* TASK DIRECTIONS:
Counting only lines below that hold "dulog", give the total alone.

* INPUT DATA:
/-- A job ends through an access that was refused, or a poisoned line, before unit `n` ended. -/
def State.faultCJob (s : State) (j : CJob) (e : IoErr) (a : Nat) : State :=
  let f := dFault e a
  s.endCJob j f.1 (if f.1 = 6 then a else j.completed j.ended)

/-- The unit of a job that follows `n` ended ones. -/
def CJob.unitAt (j : CJob) (n : Nat) : CUnit :=
  { inline := false, owner := j.ring, job := j.index, index := n, last := n + 1 == j.unitCount }

/-- A unit of a job has ended: the next is queued, or the job is done. -/
def State.unitEnded (s : State) (j : CJob) (written : Nat) : State :=
  let n := j.ended + 1
  let s1 := s.modCJob j.ring j.index (fun x => { x with ended := n, written := x.written + written })
  if n < j.unitCount then { s1 with cUnits := s1.cUnits ++ [j.unitAt n] }
  else s1.modCJob j.ring j.index (fun x => { x with status := 1, result := j.completed n })

/-- NEXT_IV of a job. -/
def State.setNext (s : State) (j : CJob) (iv : List Byte) : State :=
  s.modCJob j.ring j.index (fun x => { x with next := some iv })

/-! ## Taking a descriptor (R377) -/

/-- What the checks of a descriptor answer: the state, and the job or STATUS and RESULT. -/
structure CJobRead where
  s : State
  res : Except (Nat × Nat) CJob

/-- Steps 1 to 3 of R377. -/
def State.checkCJob (s : State) (j : CJob) : CJobRead :=
  if j.wordsBad then { s := s, res := .error (3, 0) }
  else
    let r := s.zoneRead j.zone (j.word 4) 64
    match r.err with
    | some (e, a) => { s := r.s, res := .error (if (dFault e a).1 = 6 then (6, a) else (8, 0)) }
    | none =>
      let p := readParam r.data
      let k := { j with iv := p.iv, aad := p.aad, aadLen := p.aadLen, taglen := p.taglen, seglog := p.seglog,
                        dulog := p.dulog, tag := p.tag }
      if r.poison then { s := r.s, res := .error (8, 0) }
      else if p.malformed j.cmode j.isSealed false ∨ ¬ k.lengthOk ∨ k.overlaps then { s := r.s, res := .error (3, 0) }
      else if ¬ r.s.ownsKey j.zone j.slot then { s := r.s, res := .error (4, 0) }
      else if ¬ r.s.keyUsable j.slot j.cmode j.decrypts then { s := r.s, res := .error (5, 0) }
      else { s := r.s, res := .ok k }

/-- CIPHER_DESCRIPTOR_TAKEN (R376 to R378): the next descriptor of a ring is checked and its job starts. One with
DEPEND waits until every earlier one has completed. -/
def execCipherDescriptorTaken (ring : Fin 2049) (s : State) : Host.Outcome State Fault Refusal :=
  let r := ring.val
  match s.dPlace false r with
  | none => event "CIPHER_DESCRIPTOR_TAKEN" false s s
  | some p =>
    let x := s.dRing false r
    let d := s.zoneRead p.zone (p.desc x.taken) 64
    let j : CJob := { ring := r, index := x.taken, zone := p.zone,
                      words := (List.range 6).map (fun i => leNat ((d.data.drop (8 * i)).take 8)) }
    let bad := d.err.isSome || d.poison
    let earlier := s.cJobs.any (fun k => k.ring == r)
    let s1 := ((d.s.setDRing false r { x with taken := (x.taken + 1) % 2 ^ 32 })).useSlots (d.s.slotsOf j.slot) true
    let c := s1.checkCJob j
    event "CIPHER_DESCRIPTOR_TAKEN"
      (s.dReady false r && !s.cJobs.any (fun k => k.ring == r && k.orphan) &&
       (bad || !((j.word 0).testBit 7 && earlier))) s
      (if bad then d.s.dError false r p 2 0
       else
         match c.res with
         | .error (st, res) => { c.s with cJobs := c.s.cJobs ++ [{ j with status := st, result := res }] }
         | .ok k =>
           let k1 := { k with units := k.unitCount }
           if k.unitCount = 0 then { c.s with cJobs := c.s.cJobs ++ [{ k1 with status := 1 }] }
           else { c.s with cJobs := c.s.cJobs ++ [k1], cUnits := c.s.cUnits ++ [k.unitAt 0] })

/-! ## Units (R380) -/

/-- Two units belong to one stream. -/
def CUnit.sameStream (u v : CUnit) : Bool := u.inline == v.inline && u.owner == v.owner && u.job == v.job

/-- A unit of a sequential job. -/
def State.seqUnit (s : State) (u : CUnit) : Bool :=
  !u.inline && (s.cJob u.owner u.job).any (fun j => j.sequential)

/-- The units that a free pipeline may take: the first of each stream that no pipeline serves. -/
def State.readyUnits (s : State) : List CUnit :=
  let serving := fun (u : CUnit) => s.cPipes.any (fun (x : Nat × CPipe) => x.2.unit.any (fun v => v.sameStream u))
  let seqs := (s.cPipes.filter (fun (x : Nat × CPipe) => x.2.unit.any (fun v => s.seqUnit v))).length
  let firsts := s.cUnits.filter (fun u => (s.cUnits.find? (fun v => v.sameStream u)) == some u)
  firsts.filter (fun u => !serving u && !(u.inline && s.flag bCipher F.QUIESCE) &&
    !(s.seqUnit u && decide (s.fld bCipher F.CIPH_CTL_SEQ_MAX ≤ seqs)))

/-- The unit that a free pipeline takes. -/
def State.nextUnit (s : State) : Option CUnit :=
  let l := s.readyUnits
  let inl := (s.cPipes.filter (fun (x : Nat × CPipe) => x.2.unit.any (fun v => v.inline))).length
  match l.find? (fun u => u.inline) with
  | some u => if inl < s.fld bCipher F.CIPH_CTL_INLINE_MIN then some u else l.head?
  | none => l.head?

/-- Removes a unit from those that wait. -/
def State.takeCUnit (s : State) (u : CUnit) : State := { s with cUnits := s.cUnits.erase u }

/-- Blocks that a pipeline has processed. -/
def State.countBlocks (s : State) (n len : Nat) : State := s.count (bCpipe n) F.PIPE_CNT_BLOCKS ((len + 15) / 16)

/-! ## Inline units (R303, R372, R373, R379) -/

/-- The XTS result of inline data: a last data unit below 16 bytes has no stated result, and its bytes are open. -/
def State.inlineXts (s : State) (enc : Bool) (slot : Nat) (t : Transform) (iv data : List Byte) : List Byte :=
  let tail := data.length % 2 ^ t.dulog
  let free := (List.range 2).flatMap (fun i => leBytes 8 (Config.freeWord (s.freeCtr + i)).toNat)
  if 0 < tail ∧ tail < 16 then
    let whole := data.take (data.length - tail)
    aesXts enc (s.keyBytes slot) (s.keyBytes (slot + 1)) iv t.dulog whole ++ free.take tail
  else aesXts enc (s.keyBytes slot) (s.keyBytes (slot + 1)) iv t.dulog data

/-- The output of an inline unit has been given back: what follows it in order goes on. -/
def State.inlineDone (s : State) (u : CUnit) (out : List Byte) : State :=
  let s1 := s.modReq u.owner (fun r => { r with results := r.results.set u.index (some out) })
  let k := match (s1.station u.owner).req with
    | some r => r.results.length
    | none => 0
  ((State.giveResults u.owner (k + 1) s1).pump1 u.owner).settleStatus u.owner

/-- Runs an inline unit of a transform on a pipeline. -/
def State.runInline (s : State) (n : Nat) (u : CUnit) (t : Transform) : State :=
  let enc := t.kind % 2 == 1
  let key := s.keyBytes t.slot
  let note := fun (x : Transform) => { x with next := some (x.ivAfter u.iv u.input.length) }
  let s1 := (s.modReq u.owner (fun r => { r with xforms := r.xforms.zipIdx.map (fun x =>
    if x.2 = u.job then note x.1 else x.1) })).countBlocks n u.input.length
  let aad : List Byte := [if u.last then 1 else 0]
  if t.cmode = 1 then
    if enc then
      let ct := gcmData key u.iv u.input
      s1.inlineDone u (ct ++ (gcmTag key u.iv aad ct).take t.taglen)
    else
      let k := u.input.length
      let ct := u.input.take (k - t.taglen)
      let good := decide (t.taglen ≤ k) && !(k == t.taglen && u.index != 0) &&
        (gcmTag key u.iv aad ct).take t.taglen == u.input.drop (k - t.taglen)
      s1.setPipe n { unit := some u, plain := gcmData key u.iv ct, tagOk := good }
  else if t.cmode = 3 then s1.inlineDone u (aesCtr key u.iv u.input)
  else ({ s1 with freeCtr := s1.freeCtr + 2 }).inlineDone u (s1.inlineXts enc t.slot t u.iv u.input)

/-! ## Units of descriptor jobs -/

/-- Writes a unit's output; the unit ends, or the job does. -/
def State.putUnit (s : State) (j : CJob) (off : Nat) (out : List Byte) : State :=
  let w := s.zoneWrite 5 j.zone (j.dst + off) out
  match w.err with
  | some (e, a) => w.s.faultCJob j e a
  | none => w.s.unitEnded j out.length

/-- A tag is written and its job ends, or is held for its comparison with the one in memory. -/
def State.tagOut (s : State) (n : Nat) (j : CJob) (u : CUnit) (tag plain : List Byte) (data : List Byte) : State :=
  if ¬ j.decrypts then
    let w := s.zoneWrite 5 j.zone j.tag tag
    match w.err with
    | some (e, a) => w.s.faultCJob j e a
    | none => w.s.putUnit j 0 data
  else
    let r := s.zoneRead j.zone j.tag j.taglen
    match r.err with
    | some (e, a) => r.s.faultCJob j e a
    | none =>
      if r.poison then r.s.faultCJob j .table 0
      else r.s.setPipe n { unit := some u, plain := plain, tagOk := tag == r.data,
                           verify := if j.twopass then some tag else none }

/-- Runs a unit of a descriptor job, given its source bytes. -/
def State.runUnit (s : State) (n : Nat) (j : CJob) (u : CUnit) (data : List Byte) : State :=
  let key := s.keyBytes j.slot
  let s1 := s.countBlocks n data.length
  let i := u.index
  if j.cmode = 1 ∧ j.isSealed then
    let iv := segmentIv j.iv i
    let aad : List Byte := [if u.last then 1 else 0]
    let s2 := s1.setNext j (sealedNext j.iv (i + 1))
    if ¬ j.decrypts then
      let ct := gcmData key iv data
      s2.putUnit j (i * (2 ^ j.seglog + j.taglen)) (ct ++ (gcmTag key iv aad ct).take j.taglen)
    else
      let k := data.length
      let ct := data.take (k - j.taglen)
      let good := decide (j.taglen ≤ k) && !(k == j.taglen && i != 0) &&
        (gcmTag key iv aad ct).take j.taglen == data.drop (k - j.taglen)
      s2.setPipe n { unit := some u, plain := gcmData key iv ct, tagOk := good }
  else if j.cmode = 1 then
    let r := s1.zoneRead j.zone j.aad j.aadLen
    match r.err with
    | some (e, a) => r.s.faultCJob j e a
    | none =>
      let out := gcmData key j.iv data
      let tag := (gcmTag key j.iv r.data (if j.decrypts then data else out)).take j.taglen
      if r.poison then r.s.faultCJob j .table 0
      else r.s.tagOut n j u tag (if j.twopass then [] else out) out
  else if j.cmode = 2 then s1.tagOut n j u ((gcmTag key j.iv data []).take j.taglen) [] []
  else if j.cmode = 6 then s1.tagOut n j u ((cmacTag key data).take j.taglen) [] []
  else if j.cmode = 3 then
    (s1.setNext j (ctrNext j.iv (65536 * i + data.length))).putUnit j (65536 * i) (aesCtr key (ctrNext j.iv (65536 * i)) data)
  else if j.cmode = 4 then
    let iv := j.next.getD j.iv
    let out := if j.decrypts then cbcDec key iv (blocksOf data) else cbcEnc key iv (blocksOf data)
    let last := if j.decrypts then data.drop (data.length - 16) else out.drop (out.length - 16)
    (s1.setNext j last).putUnit j (65536 * i) out
  else
    let iv := xtsNext j.iv j.dulog (65536 * i)
    (s1.setNext j (xtsNext j.iv j.dulog (65536 * i + data.length))).putUnit j (65536 * i)
      (aesXts (!j.decrypts) key (s.keyBytes (j.slot + 1)) iv j.dulog data)

/-- Reads the source of a unit and runs it. -/
def State.runDescriptor (s : State) (n : Nat) (j : CJob) (u : CUnit) : State :=
  let off := u.index * j.piece
  let r := s.zoneRead j.zone (j.src + off) (minNat j.piece (j.len - off))
  match r.err with
  | some (e, a) => r.s.faultCJob j e a
  | none => if r.poison then r.s.faultCJob j .table 0 else r.s.runUnit n j u r.data

/-- CIPHER_WORK_UNIT (R380): a free pipeline takes a unit. -/
def execCipherWorkUnit (pipe : Fin 16) (s : State) : Host.Outcome State Fault Refusal :=
  let n := pipe.val
  let free := s.pipeOk n && s.running cipherPage && !s.flag bCipher F.FAULT && s.flag (bCpipe n) F.RUN &&
    (s.pipe n).unit.isNone && !(s.pipe n).zeroizing && s.mode != 10
  match s.nextUnit with
  | none => event "CIPHER_WORK_UNIT" false s s
  | some u =>
    let s1 := s.takeCUnit u
    event "CIPHER_WORK_UNIT" free s
      (if u.inline then
         match (s.station u.owner).req.bind (fun r => r.xforms[u.job]?) with
         | some t => s1.runInline n u t
         | none => s1
       else
         match s.cJob u.owner u.job with
         | some j => s1.runDescriptor n j u
         | none => s1)

/-! ## Tags and release (R373, R374) -/

/-- A pipeline gives up its unit; where it held plaintext that is not released, its buffer is zeroized. -/
def State.clearPipe (s : State) (n : Nat) (wipe : Bool) : State :=
  let s1 := s.setPipe n { zeroizing := wipe }
  if wipe then s1.count bCipher F.CIPH_CNT_ZEROIZE else s1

* RESPONSE TO THIS TASK:
7